StaticFrame is an open-source DataFrame library of which I’m an creator.
Sort hints (see PEP 484) enhance code high quality in a variety of methods. As an alternative of utilizing variable names or feedback to speak varieties, Python-object-based kind annotations present maintainable and expressive instruments for kind specification. These kind annotations will be examined with kind checkers resembling mypy or pyright, rapidly discovering potential bugs with out executing code.
The identical annotations can be utilized for runtime validation. Whereas reliance on duck-typing over runtime validation is widespread in Python, runtime validation is extra usually wanted with advanced information buildings resembling arrays and DataFrames. For instance, an interface anticipating a DataFrame argument, if given a Sequence, won’t want express validation as utilization of the improper kind will possible elevate. Nevertheless, an interface anticipating a 2D array of floats, if given an array of Booleans, may profit from validation as utilization of the improper kind might not elevate.
Many vital typing utilities are solely obtainable with the most-recent variations of Python. Luckily, the typing-extensions bundle back-ports commonplace library utilities for older variations of Python. A associated problem is that kind checkers can take time to implement full help for brand new options: most of the examples proven right here require at the least mypy 1.9.0.

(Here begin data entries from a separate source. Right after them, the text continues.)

-- ==== Sys2Proof/Syntax.lean ====
section
/-! DEFINITION. The commands of the block: one constructor for each row of the table of operations and events
(spec/opcode_table.json). A command is an operation the outside asks for, or an event the outside brings; its
operands say which unit it concerns and what the world shows the block at that moment (a reading, a word, a packet). -/

namespace Sys2Proof

/-- The masters of the memory layer (05): fabric tile ports, engine movers (number 0 to 255 of the island), the
management complex and the queue-manager slices are foreground; the rest background. -/
inductive MemMaster where
  | fabric
  | mover (j : Nat)
  | management
  | slice (q : Nat)
  | dma
  | rowCopy
  | test
  | scrubber
  | repair
  | raw
deriving DecidableEq, Repr

/-- An operation of one bank port in one memory cycle (05 R140). A write names the bytes it writes. -/
inductive MemOp where
  | readWord (word : Nat)
  | writeWord (word : Nat) (data : BankData) (mask : Nat)
  | readRow (row : Nat)
  | writeRow (row : Nat) (data : RowBits)
deriving DecidableEq, Repr


/-- Stored bits of an engine's memories that an upset has inverted by the moment of a command: whether in program
memory, the word, the bit (check bits above the data). -/
structure EngUpset where
  prog : Bool
  word : Nat
  bit : Nat
deriving DecidableEq, Repr

/-- A producer of queue packets (11 R316): source device, node and port. A MAC is device 16, with its number as node. -/
structure Producer where
  dev : Nat
  node : Nat
  port : Nat
deriving DecidableEq, Repr

/-- The head of a packet as it enters this device's network (10 R287): who sent it and to whom, the node at which it
enters, its virtual channel, tag, poison, traffic class and number of flits; the router, if any, that finds its head bad or its op
reserved, and the router, if any, that first finds a flit of it bad (10 R290). -/
structure NocHead where
  srcDev : Nat
  srcNode : Nat
  srcPort : Nat
  entry : Nat
  dstDev : Nat
  dstNode : Nat
  dstPort : Nat
  vc : Nat
  tag : Nat
  poison : Bool
  cls : Nat
  flits : Nat
  badHead : Option Nat
  badFlit : Option Nat
deriving DecidableEq, Repr

/-- The descriptor and payload of a STREAM segment (11 R315). -/
structure Segment where
  queue : Nat
  sop : Bool
  eop : Bool
  abort : Bool
  ack : Bool
  pktLen : Nat
  lastBytes : Nat
  meta32 : Nat
  arrival : Nat
  payload : List (BitVec 512)
deriving DecidableEq, Repr

/-- A FLOW_REQ (12 R339): its head data fields, the user area where a data flit follows, whether it has more than two
flits, and whether its operation code is a reserved one. -/
structure FlowReq where
  key : BitVec 320
  keyLen : Nat
  ret : Bool
  count : Bool
  touch : Bool
  learn : Bool
  target : Nat
  countBytes : Nat
  queue : Nat
  eflags : Nat
  opa : Nat
  opb : Nat
  user : Option (List Byte)
  long : Bool
  reservedOp : Bool
deriving DecidableEq, Repr

/-- What a packet of the network asks for (10 R289). -/
inductive NocOp where
  | read (addr bytes : Nat)
  | write (addr : Nat) (data : List Byte) (posted : Bool)
  | stream (seg : Segment)
  | flow (fop : Nat) (req : FlowReq)
  | resp (op status : Nat) (data : List Byte)
deriving DecidableEq, Repr

/-- A packet of the network. -/
structure NocPacket where
  head : NocHead
  op : NocOp
deriving DecidableEq, Repr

With out kind annotations, a Python perform signature offers no indication of the anticipated varieties. For instance, the perform beneath may take and return any varieties:
def process0(v, q): … # no kind data
By including kind annotations, the signature informs readers of the anticipated varieties. With fashionable Python, user-defined and built-in lessons can be utilized to specify varieties, with further assets (resembling Any, Iterator, solid(), and Annotated) present in the usual library typing module. For instance, the interface beneath improves the one above by making anticipated varieties express:
def process0(v: int, q: bool) -> checklist[float]: …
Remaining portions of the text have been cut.